/-- An edge reads, beside the control inputs, only whether the count of a START in IDLE is 0, unless it
accepts that START. -/
theorem edgeRegs_congr (p : Params) (r : Regs) {inp inp' : Inputs} (hrst : inp'.rst = inp.rst)
    (habort : inp'.abort = inp.abort) (hstart : inp'.start = inp.start)
    (hcount : r.st.isIdle = true → inp.rst = false → inp.abort = false → inp.start = true →
      inp.repeatCount = 0 ∧ inp'.repeatCount = 0) : edgeRegs p r inp' = edgeRegs p r inp := by
  unfold edgeRegs
  rw [hrst, habort, hstart]
  split_ifs with h1 h2 h3
  · rfl
  · rfl
  · cases hidle : r.st.isIdle
    · rw [startEdge_busy p r inp hidle, startEdge_busy p r inp' hidle]
    · obtain ⟨h0, h0'⟩ := hcount hidle (by simpa using h1) (by simpa using h2) h3
      simp only [startEdge, hidle, h0, h0', if_true]
  · rfl

/-- A step's START in IDLE that is not accepted has a count of 0: the other ways to miss the acceptance
are refusals. -/
theorem step_unaccepted_start {s t : State} (hstep : step s = .next t) (hna : ¬s.accepts)
    (hclk : s.ports.clk = true) (hidle : s.regs.st.isIdle = true) (hrst : s.ports.rst = false)
    (habort : s.ports.abort = false) (hstart : s.ports.start = true) : s.ports.repeatCount = 0 := by
  obtain ⟨hwf, -, ⟨hclk', -⟩ | ⟨-, hfit, -⟩⟩ := step_regs hstep
  · simp [hclk] at hclk'
  · by_contra hcount
    exact hna (State.accepts_of_start hwf hclk hidle hrst habort hstart hcount
      (hfit hrst habort hstart))

/-- Settles O52: where no START is accepted, both edges have the same control inputs and, if they are a
START in IDLE, both counts are 0. -/
theorem operandsReadOnlyAtAcceptedStart : Obligations.OperandsReadOnlyAtAcceptedStart := by
  intro s t t' identity group state unit repeatCount s' hna hna' hstep hstep'
  have hzero := step_unaccepted_start hstep hna
  have hzero' := step_unaccepted_start hstep' hna'
  obtain ⟨-, -, ⟨hclk, hregs⟩ | ⟨hclk, -, hregs⟩⟩ := step_regs hstep
  · rw [hregs]
    exact noEdgeNoRegisterChange s' t' hclk hstep'
  · obtain ⟨-, -, ⟨hclk', -⟩ | ⟨-, -, hregs'⟩⟩ := step_regs hstep'
    · exact absurd (hclk.symm.trans hclk') (by decide)
    · rw [hregs, hregs']
      exact edgeRegs_congr s.params s.regs rfl rfl rfl fun hidle hrst habort hstart =>
        ⟨hzero hclk hidle hrst habort hstart, hzero' hclk hidle hrst habort hstart⟩

/-- Settles O11: operands that fit are driven on the ports, and `enc_frame` reads them there. -/
theorem encodeCompletes : Obligations.EncodeCompletes := by
  intro identity group state unit s hidentity hgroup hstate hunit
  have hfit : operandsFit identity group state unit = true :=
    (operandsFit_iff _ _ _ _).2 ⟨hidentity, hgroup, hstate, hunit⟩
  exact ⟨_, execEncode_fit identity group state unit s hfit, rfl, State.encFrame_of_operandsOk _ hfit⟩

/-- Settles O12: `withRegs` leaves the operand ports, which are all that `enc_frame` reads. -/
theorem encFrameIgnoresRegisters : Obligations.EncFrameIgnoresRegisters := by
  intro s r hok
  have hports : (s.withRegs r).ports.operandsOk = true := hok
  refine ⟨by rw [s.encFrame_of_operandsOk hok, frameOf_payload], ?_⟩
  rw [s.encFrame_of_operandsOk hok, State.encFrame_of_operandsOk _ hports, State.withRegs_ports]

/-- Settles O33: the registers are `Regs.reset`, whose values rule R38 lists; the outputs read them. -/
theorem resetRegisterValues : Obligations.ResetRegisterValues := ⟨rfl, rfl, rfl, rfl⟩

end Sys2Proof.Machine

/-! ### Encodings: words, frames, texts and host programs (spec/30_encoding.md) -/

namespace Sys2Proof.Machine

/-! Words: the decoder and the encoder, one format at a time. -/

@[simp] theorem encode_instr (c : Sym) : encode c.instr = .sym c.code := by cases c <;> rfl

/-- The encoded operands are the payload on ports that hold them. -/
theorem decode_encode_payload (identity group state unit : Nat)
    (h : operandsFit identity group state unit = true) :
    decode (encode (.encode identity group state unit)) = .encode identity group state unit :=
  decode_payload { Inputs.none with identity, group, state, unit } h

/-- Settles O1: the operands by `decode_payload`, the commands by their CTRL inputs. -/
theorem decodeInvertsEncode : Obligations.DecodeInvertsEncode := by
  intro i hwf
  cases i with
  | encode identity group state unit => exact decode_encode_payload identity group state unit hwf
  | sym0 => rfl
  | sym1 => rfl
  | symB => rfl
  | symE => rfl
  | nop => exact decode_ctrlWord false false false
  | start => exact decode_ctrlWord false false true
  | abort start => exact decode_ctrlWord false true start
  | reset abort start => exact decode_ctrlWord true abort start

▶ _What this task involves_:
Go back to the listing above. Copy word for word the lines from the one with "exact ⟨_, execEncode_fit" through the one with "at a time. -/", and nothing more.

▶ _Solution to the problem_:
  exact ⟨_, execEncode_fit identity group state unit s hfit, rfl, State.encFrame_of_operandsOk _ hfit⟩

/-- Settles O12: `withRegs` leaves the operand ports, which are all that `enc_frame` reads. -/
theorem encFrameIgnoresRegisters : Obligations.EncFrameIgnoresRegisters := by
  intro s r hok
  have hports : (s.withRegs r).ports.operandsOk = true := hok
  refine ⟨by rw [s.encFrame_of_operandsOk hok, frameOf_payload], ?_⟩
  rw [s.encFrame_of_operandsOk hok, State.encFrame_of_operandsOk _ hports, State.withRegs_ports]

/-- Settles O33: the registers are `Regs.reset`, whose values rule R38 lists; the outputs read them. -/
theorem resetRegisterValues : Obligations.ResetRegisterValues := ⟨rfl, rfl, rfl, rfl⟩

end Sys2Proof.Machine

/-! ### Encodings: words, frames, texts and host programs (spec/30_encoding.md) -/

namespace Sys2Proof.Machine

/-! Words: the decoder and the encoder, one format at a time. -/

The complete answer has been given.